**EXERCISE MATERIALS:**
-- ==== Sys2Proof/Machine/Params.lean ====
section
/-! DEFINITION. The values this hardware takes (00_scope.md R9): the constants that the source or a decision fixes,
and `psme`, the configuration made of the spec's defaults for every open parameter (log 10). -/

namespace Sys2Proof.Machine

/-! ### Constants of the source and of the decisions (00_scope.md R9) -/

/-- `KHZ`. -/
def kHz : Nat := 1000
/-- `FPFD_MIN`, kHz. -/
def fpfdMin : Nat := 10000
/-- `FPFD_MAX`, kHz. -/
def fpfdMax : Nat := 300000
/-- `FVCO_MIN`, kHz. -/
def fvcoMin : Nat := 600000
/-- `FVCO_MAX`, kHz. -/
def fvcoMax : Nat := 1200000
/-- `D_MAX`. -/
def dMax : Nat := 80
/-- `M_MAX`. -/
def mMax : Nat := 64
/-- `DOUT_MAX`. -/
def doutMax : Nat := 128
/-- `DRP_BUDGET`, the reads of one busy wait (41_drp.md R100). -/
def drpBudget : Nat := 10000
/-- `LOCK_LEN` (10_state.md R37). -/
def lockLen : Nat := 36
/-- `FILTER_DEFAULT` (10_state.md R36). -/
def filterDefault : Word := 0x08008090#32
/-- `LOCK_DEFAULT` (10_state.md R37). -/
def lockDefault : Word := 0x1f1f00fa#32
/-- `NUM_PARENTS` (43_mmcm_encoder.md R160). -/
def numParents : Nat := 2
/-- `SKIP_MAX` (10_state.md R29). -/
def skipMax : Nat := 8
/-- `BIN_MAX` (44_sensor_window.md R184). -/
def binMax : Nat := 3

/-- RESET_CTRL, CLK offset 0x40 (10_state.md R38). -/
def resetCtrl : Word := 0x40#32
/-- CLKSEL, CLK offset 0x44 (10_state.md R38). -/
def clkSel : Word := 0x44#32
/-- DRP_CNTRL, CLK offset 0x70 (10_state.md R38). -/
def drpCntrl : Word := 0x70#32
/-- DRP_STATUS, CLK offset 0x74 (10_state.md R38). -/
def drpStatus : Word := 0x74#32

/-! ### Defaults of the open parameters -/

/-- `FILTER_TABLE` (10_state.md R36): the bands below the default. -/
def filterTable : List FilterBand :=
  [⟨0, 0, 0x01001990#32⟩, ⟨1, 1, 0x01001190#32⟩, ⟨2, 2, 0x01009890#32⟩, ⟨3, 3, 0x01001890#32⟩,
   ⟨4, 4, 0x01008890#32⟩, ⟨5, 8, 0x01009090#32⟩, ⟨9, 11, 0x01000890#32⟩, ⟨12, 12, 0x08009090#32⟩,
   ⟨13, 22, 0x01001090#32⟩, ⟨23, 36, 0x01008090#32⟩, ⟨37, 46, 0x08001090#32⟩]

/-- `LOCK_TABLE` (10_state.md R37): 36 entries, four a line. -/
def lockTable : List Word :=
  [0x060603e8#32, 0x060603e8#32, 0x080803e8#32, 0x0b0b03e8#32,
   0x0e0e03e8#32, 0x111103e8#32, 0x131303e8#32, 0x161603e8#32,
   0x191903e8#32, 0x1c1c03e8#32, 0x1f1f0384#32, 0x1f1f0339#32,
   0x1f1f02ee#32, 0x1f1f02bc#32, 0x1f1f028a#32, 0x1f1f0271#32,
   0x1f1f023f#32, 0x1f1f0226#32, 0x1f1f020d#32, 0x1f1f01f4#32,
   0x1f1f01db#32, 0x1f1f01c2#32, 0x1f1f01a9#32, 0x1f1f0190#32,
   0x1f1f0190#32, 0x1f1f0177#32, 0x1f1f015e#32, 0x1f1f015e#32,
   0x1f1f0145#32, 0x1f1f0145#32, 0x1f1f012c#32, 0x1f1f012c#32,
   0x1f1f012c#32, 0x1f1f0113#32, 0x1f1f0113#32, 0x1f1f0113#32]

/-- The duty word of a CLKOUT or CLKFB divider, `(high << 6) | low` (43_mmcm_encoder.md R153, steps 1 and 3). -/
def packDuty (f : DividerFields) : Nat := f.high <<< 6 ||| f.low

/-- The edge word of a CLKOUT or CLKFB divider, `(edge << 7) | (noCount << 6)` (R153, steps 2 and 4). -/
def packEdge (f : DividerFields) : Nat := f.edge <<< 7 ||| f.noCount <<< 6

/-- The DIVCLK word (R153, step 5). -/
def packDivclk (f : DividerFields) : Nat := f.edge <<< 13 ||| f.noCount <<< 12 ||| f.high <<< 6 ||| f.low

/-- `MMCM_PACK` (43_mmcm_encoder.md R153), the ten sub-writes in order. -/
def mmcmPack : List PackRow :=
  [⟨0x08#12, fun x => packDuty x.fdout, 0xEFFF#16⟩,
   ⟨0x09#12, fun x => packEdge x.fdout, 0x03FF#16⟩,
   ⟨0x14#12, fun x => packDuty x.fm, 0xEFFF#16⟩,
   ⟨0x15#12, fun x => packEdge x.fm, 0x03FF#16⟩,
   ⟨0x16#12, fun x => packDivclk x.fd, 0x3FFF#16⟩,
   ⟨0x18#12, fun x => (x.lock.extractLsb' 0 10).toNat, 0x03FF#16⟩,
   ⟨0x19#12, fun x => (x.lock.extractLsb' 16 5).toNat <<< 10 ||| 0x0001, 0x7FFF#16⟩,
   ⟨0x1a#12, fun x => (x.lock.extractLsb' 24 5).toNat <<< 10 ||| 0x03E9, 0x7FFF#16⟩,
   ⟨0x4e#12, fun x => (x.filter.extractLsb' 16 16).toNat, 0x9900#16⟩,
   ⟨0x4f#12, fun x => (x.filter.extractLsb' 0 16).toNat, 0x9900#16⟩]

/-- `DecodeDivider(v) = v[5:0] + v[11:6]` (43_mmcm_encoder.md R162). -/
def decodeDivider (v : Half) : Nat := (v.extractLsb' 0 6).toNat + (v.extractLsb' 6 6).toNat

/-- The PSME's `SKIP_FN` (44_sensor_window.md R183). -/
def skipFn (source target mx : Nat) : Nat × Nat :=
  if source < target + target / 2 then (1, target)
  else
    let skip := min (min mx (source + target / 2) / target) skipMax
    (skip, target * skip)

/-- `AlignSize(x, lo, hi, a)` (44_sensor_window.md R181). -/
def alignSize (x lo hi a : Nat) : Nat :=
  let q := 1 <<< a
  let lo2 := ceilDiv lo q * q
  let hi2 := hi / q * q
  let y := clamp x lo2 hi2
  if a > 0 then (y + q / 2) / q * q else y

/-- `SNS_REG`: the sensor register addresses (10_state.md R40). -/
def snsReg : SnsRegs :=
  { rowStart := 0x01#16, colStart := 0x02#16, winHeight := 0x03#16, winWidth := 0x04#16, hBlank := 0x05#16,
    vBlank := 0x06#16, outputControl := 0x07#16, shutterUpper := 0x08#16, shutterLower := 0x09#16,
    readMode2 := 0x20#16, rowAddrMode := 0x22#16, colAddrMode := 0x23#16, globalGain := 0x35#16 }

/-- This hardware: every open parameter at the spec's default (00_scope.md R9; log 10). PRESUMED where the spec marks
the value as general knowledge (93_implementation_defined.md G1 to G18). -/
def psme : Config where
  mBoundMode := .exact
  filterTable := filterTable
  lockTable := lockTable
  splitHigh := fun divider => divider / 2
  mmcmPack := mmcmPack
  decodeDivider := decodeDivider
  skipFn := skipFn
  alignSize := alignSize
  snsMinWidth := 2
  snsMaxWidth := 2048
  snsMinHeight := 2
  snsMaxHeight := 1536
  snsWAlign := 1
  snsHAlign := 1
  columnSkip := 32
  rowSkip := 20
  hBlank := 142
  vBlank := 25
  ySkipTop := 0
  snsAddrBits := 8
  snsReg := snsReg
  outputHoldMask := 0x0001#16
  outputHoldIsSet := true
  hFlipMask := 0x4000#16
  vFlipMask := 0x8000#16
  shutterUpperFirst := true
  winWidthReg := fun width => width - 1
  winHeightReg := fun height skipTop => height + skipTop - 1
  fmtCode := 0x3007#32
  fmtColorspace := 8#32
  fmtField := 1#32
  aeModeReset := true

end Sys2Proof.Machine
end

**REQUIREMENT:** Copy exactly the lines from the top of the entries through the line with "def drpStatus : Word := 0x74#32" in it, please, keeping both ends and adding nothing.

**RESULT:**
-- ==== Sys2Proof/Machine/Params.lean ====
section
/-! DEFINITION. The values this hardware takes (00_scope.md R9): the constants that the source or a decision fixes,
and `psme`, the configuration made of the spec's defaults for every open parameter (log 10). -/

namespace Sys2Proof.Machine

/-! ### Constants of the source and of the decisions (00_scope.md R9) -/

/-- `KHZ`. -/
def kHz : Nat := 1000
/-- `FPFD_MIN`, kHz. -/
def fpfdMin : Nat := 10000
/-- `FPFD_MAX`, kHz. -/
def fpfdMax : Nat := 300000
/-- `FVCO_MIN`, kHz. -/
def fvcoMin : Nat := 600000
/-- `FVCO_MAX`, kHz. -/
def fvcoMax : Nat := 1200000
/-- `D_MAX`. -/
def dMax : Nat := 80
/-- `M_MAX`. -/
def mMax : Nat := 64
/-- `DOUT_MAX`. -/
def doutMax : Nat := 128
/-- `DRP_BUDGET`, the reads of one busy wait (41_drp.md R100). -/
def drpBudget : Nat := 10000
/-- `LOCK_LEN` (10_state.md R37). -/
def lockLen : Nat := 36
/-- `FILTER_DEFAULT` (10_state.md R36). -/
def filterDefault : Word := 0x08008090#32
/-- `LOCK_DEFAULT` (10_state.md R37). -/
def lockDefault : Word := 0x1f1f00fa#32
/-- `NUM_PARENTS` (43_mmcm_encoder.md R160). -/
def numParents : Nat := 2
/-- `SKIP_MAX` (10_state.md R29). -/
def skipMax : Nat := 8
/-- `BIN_MAX` (44_sensor_window.md R184). -/
def binMax : Nat := 3

/-- RESET_CTRL, CLK offset 0x40 (10_state.md R38). -/
def resetCtrl : Word := 0x40#32
/-- CLKSEL, CLK offset 0x44 (10_state.md R38). -/
def clkSel : Word := 0x44#32
/-- DRP_CNTRL, CLK offset 0x70 (10_state.md R38). -/
def drpCntrl : Word := 0x70#32
/-- DRP_STATUS, CLK offset 0x74 (10_state.md R38). -/
def drpStatus : Word := 0x74#32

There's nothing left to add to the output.